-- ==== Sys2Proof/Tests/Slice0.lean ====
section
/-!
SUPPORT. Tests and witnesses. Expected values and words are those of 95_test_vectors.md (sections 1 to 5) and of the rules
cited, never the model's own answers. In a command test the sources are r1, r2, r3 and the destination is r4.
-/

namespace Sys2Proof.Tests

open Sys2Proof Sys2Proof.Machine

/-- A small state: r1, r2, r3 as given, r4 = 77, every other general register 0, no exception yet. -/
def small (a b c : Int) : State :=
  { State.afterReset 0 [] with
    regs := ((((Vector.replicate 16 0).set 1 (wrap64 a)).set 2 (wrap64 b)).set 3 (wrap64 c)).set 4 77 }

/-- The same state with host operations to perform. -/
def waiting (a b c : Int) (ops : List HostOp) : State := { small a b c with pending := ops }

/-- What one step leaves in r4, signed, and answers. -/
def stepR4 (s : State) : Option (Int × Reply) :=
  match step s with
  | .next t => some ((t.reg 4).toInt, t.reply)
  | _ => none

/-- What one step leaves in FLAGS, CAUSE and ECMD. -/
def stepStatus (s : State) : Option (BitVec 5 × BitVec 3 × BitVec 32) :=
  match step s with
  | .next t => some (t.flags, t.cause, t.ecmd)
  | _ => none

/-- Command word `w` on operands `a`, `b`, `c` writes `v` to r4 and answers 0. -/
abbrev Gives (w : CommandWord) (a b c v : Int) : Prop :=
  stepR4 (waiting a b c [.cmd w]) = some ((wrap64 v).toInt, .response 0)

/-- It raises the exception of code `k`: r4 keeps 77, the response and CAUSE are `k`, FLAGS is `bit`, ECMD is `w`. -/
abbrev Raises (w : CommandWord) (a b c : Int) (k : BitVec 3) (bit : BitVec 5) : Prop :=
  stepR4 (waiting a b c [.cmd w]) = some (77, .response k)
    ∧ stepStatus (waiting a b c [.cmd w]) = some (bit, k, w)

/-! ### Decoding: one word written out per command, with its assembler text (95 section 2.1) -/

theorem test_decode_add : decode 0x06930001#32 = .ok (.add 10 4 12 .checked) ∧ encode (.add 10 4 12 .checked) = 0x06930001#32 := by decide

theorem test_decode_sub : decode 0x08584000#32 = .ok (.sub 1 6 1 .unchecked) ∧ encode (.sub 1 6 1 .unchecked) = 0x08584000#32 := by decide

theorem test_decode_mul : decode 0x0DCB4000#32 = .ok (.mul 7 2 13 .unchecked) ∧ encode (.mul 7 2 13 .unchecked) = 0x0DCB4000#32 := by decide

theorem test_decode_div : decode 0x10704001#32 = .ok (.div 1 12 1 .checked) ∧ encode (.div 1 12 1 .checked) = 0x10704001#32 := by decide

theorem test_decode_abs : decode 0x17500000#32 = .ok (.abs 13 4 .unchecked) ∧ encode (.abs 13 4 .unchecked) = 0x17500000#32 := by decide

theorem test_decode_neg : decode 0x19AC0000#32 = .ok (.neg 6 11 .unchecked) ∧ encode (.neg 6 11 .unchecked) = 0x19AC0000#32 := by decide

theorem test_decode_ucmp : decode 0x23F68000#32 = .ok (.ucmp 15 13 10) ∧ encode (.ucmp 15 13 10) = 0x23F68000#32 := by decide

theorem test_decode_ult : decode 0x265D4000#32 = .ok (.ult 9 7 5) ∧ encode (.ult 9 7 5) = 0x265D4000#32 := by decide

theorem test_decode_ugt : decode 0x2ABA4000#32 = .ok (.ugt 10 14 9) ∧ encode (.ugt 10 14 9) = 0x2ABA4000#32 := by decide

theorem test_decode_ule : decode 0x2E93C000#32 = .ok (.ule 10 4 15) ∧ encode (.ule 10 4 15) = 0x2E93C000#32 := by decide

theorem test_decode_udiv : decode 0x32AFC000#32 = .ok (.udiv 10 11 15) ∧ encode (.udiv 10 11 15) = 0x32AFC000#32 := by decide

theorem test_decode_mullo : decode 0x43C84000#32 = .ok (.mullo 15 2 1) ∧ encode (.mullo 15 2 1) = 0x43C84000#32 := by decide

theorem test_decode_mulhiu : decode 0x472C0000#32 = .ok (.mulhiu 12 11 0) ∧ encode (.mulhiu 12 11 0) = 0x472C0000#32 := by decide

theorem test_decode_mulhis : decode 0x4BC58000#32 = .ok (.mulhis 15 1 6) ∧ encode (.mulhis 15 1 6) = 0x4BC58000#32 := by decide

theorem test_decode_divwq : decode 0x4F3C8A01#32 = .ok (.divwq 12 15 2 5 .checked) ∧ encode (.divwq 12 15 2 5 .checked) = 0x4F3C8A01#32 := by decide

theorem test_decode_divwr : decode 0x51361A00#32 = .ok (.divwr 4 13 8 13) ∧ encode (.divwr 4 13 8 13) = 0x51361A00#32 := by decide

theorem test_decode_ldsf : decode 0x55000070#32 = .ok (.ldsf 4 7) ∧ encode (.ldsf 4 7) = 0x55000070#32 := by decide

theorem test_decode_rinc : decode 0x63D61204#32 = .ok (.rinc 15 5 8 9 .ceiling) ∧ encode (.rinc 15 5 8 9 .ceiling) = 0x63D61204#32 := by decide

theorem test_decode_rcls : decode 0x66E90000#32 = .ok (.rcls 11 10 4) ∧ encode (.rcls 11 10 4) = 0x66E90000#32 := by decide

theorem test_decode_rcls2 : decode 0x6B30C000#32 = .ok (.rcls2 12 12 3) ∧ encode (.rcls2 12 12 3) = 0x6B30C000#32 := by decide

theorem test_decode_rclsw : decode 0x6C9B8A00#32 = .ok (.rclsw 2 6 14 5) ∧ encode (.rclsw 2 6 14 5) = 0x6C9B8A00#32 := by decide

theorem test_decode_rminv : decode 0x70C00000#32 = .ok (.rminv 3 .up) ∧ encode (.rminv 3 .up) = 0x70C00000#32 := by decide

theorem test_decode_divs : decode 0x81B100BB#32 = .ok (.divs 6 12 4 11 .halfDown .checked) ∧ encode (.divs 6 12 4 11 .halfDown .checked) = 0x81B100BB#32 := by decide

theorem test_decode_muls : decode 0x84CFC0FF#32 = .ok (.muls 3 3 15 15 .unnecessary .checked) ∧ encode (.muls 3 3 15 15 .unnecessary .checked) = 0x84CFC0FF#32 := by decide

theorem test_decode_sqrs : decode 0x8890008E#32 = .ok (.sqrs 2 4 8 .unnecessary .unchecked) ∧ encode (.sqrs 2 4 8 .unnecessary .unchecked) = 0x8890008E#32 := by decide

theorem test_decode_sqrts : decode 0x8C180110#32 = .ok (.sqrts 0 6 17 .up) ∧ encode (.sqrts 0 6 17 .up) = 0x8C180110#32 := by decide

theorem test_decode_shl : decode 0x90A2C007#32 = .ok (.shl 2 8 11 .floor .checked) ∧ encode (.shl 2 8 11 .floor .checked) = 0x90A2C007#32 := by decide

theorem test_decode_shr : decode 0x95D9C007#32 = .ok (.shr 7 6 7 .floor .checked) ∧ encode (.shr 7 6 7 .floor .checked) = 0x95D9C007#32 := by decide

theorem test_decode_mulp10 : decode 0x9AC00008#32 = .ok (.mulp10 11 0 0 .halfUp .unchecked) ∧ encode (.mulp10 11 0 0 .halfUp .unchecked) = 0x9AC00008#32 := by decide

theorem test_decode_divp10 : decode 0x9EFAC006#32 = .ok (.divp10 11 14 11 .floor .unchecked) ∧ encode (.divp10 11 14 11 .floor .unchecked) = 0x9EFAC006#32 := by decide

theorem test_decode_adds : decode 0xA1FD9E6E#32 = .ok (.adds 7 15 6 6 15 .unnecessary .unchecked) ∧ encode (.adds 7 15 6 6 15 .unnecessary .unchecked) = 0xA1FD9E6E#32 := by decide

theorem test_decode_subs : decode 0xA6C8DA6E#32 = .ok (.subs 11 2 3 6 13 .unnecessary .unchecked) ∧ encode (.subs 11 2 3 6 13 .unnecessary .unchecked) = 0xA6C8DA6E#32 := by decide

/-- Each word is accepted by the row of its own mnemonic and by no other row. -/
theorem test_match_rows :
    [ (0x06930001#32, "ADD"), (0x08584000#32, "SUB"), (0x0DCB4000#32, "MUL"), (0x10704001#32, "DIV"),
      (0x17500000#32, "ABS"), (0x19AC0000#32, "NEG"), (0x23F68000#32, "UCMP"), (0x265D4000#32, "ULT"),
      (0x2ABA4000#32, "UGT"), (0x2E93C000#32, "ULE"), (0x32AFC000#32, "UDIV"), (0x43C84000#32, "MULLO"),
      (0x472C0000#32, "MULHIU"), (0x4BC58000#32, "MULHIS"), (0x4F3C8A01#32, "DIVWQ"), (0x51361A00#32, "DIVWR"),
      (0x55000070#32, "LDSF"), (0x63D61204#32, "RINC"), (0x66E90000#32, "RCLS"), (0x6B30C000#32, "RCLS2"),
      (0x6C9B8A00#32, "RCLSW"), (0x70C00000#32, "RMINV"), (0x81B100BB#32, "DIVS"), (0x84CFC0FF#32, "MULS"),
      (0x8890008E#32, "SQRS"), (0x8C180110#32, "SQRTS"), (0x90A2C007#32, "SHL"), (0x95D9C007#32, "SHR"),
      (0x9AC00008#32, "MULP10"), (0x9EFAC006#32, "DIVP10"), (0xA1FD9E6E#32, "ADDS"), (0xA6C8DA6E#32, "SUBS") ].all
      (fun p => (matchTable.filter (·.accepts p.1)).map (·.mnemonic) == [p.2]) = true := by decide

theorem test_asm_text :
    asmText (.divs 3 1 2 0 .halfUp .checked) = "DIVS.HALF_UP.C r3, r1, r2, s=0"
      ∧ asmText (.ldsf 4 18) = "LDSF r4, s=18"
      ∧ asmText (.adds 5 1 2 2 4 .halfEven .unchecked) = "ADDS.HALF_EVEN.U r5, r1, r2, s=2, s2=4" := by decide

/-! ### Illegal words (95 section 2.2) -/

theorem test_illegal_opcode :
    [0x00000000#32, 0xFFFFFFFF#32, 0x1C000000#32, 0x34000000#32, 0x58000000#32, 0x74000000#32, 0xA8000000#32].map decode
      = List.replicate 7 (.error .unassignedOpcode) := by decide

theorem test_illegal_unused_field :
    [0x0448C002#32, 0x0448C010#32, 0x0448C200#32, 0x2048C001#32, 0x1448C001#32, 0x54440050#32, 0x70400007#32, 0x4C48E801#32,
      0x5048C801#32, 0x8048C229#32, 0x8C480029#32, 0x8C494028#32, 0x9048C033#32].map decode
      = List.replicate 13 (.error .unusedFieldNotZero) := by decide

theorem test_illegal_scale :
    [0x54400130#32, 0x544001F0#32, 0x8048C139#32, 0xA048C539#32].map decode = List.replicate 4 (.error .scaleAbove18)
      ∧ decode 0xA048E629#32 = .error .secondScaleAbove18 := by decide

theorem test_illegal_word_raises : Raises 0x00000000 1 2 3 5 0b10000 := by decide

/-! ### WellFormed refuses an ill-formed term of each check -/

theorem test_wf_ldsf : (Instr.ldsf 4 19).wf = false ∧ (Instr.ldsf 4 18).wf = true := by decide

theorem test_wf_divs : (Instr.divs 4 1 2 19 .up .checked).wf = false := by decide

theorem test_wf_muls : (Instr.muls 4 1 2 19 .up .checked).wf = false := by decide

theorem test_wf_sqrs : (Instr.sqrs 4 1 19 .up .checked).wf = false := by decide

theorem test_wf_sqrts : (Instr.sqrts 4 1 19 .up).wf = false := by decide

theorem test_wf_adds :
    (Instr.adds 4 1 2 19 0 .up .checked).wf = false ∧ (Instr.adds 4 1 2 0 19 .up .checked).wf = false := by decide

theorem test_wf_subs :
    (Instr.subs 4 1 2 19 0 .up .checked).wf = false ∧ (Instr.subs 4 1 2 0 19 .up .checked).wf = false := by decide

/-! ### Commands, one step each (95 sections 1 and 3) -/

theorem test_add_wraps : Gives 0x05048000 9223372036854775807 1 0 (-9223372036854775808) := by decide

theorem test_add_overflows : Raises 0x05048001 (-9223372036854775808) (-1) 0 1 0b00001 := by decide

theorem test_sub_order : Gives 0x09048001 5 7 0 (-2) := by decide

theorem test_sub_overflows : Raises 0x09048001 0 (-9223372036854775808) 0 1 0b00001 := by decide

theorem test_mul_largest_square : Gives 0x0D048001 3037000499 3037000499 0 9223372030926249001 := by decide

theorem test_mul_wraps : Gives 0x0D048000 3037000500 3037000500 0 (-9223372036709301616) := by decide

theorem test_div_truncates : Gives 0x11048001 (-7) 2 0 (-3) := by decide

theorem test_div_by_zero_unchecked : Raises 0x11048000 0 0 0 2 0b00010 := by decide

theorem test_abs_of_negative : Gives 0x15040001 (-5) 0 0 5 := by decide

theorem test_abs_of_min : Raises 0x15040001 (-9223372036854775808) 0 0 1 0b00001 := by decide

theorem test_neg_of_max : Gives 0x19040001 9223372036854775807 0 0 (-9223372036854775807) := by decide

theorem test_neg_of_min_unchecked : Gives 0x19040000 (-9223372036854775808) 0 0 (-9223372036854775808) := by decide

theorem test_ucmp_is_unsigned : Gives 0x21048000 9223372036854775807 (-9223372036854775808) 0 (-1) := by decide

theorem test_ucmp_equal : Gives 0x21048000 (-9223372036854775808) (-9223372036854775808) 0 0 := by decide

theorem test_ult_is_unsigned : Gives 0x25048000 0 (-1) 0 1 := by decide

—————

The word to look for is "true"; copy out every line of the entries that holds it.

      (fun p => (matchTable.filter (·.accepts p.1)).map (·.mnemonic) == [p.2]) = true := by decide
theorem test_wf_ldsf : (Instr.ldsf 4 19).wf = false ∧ (Instr.ldsf 4 18).wf = true := by decide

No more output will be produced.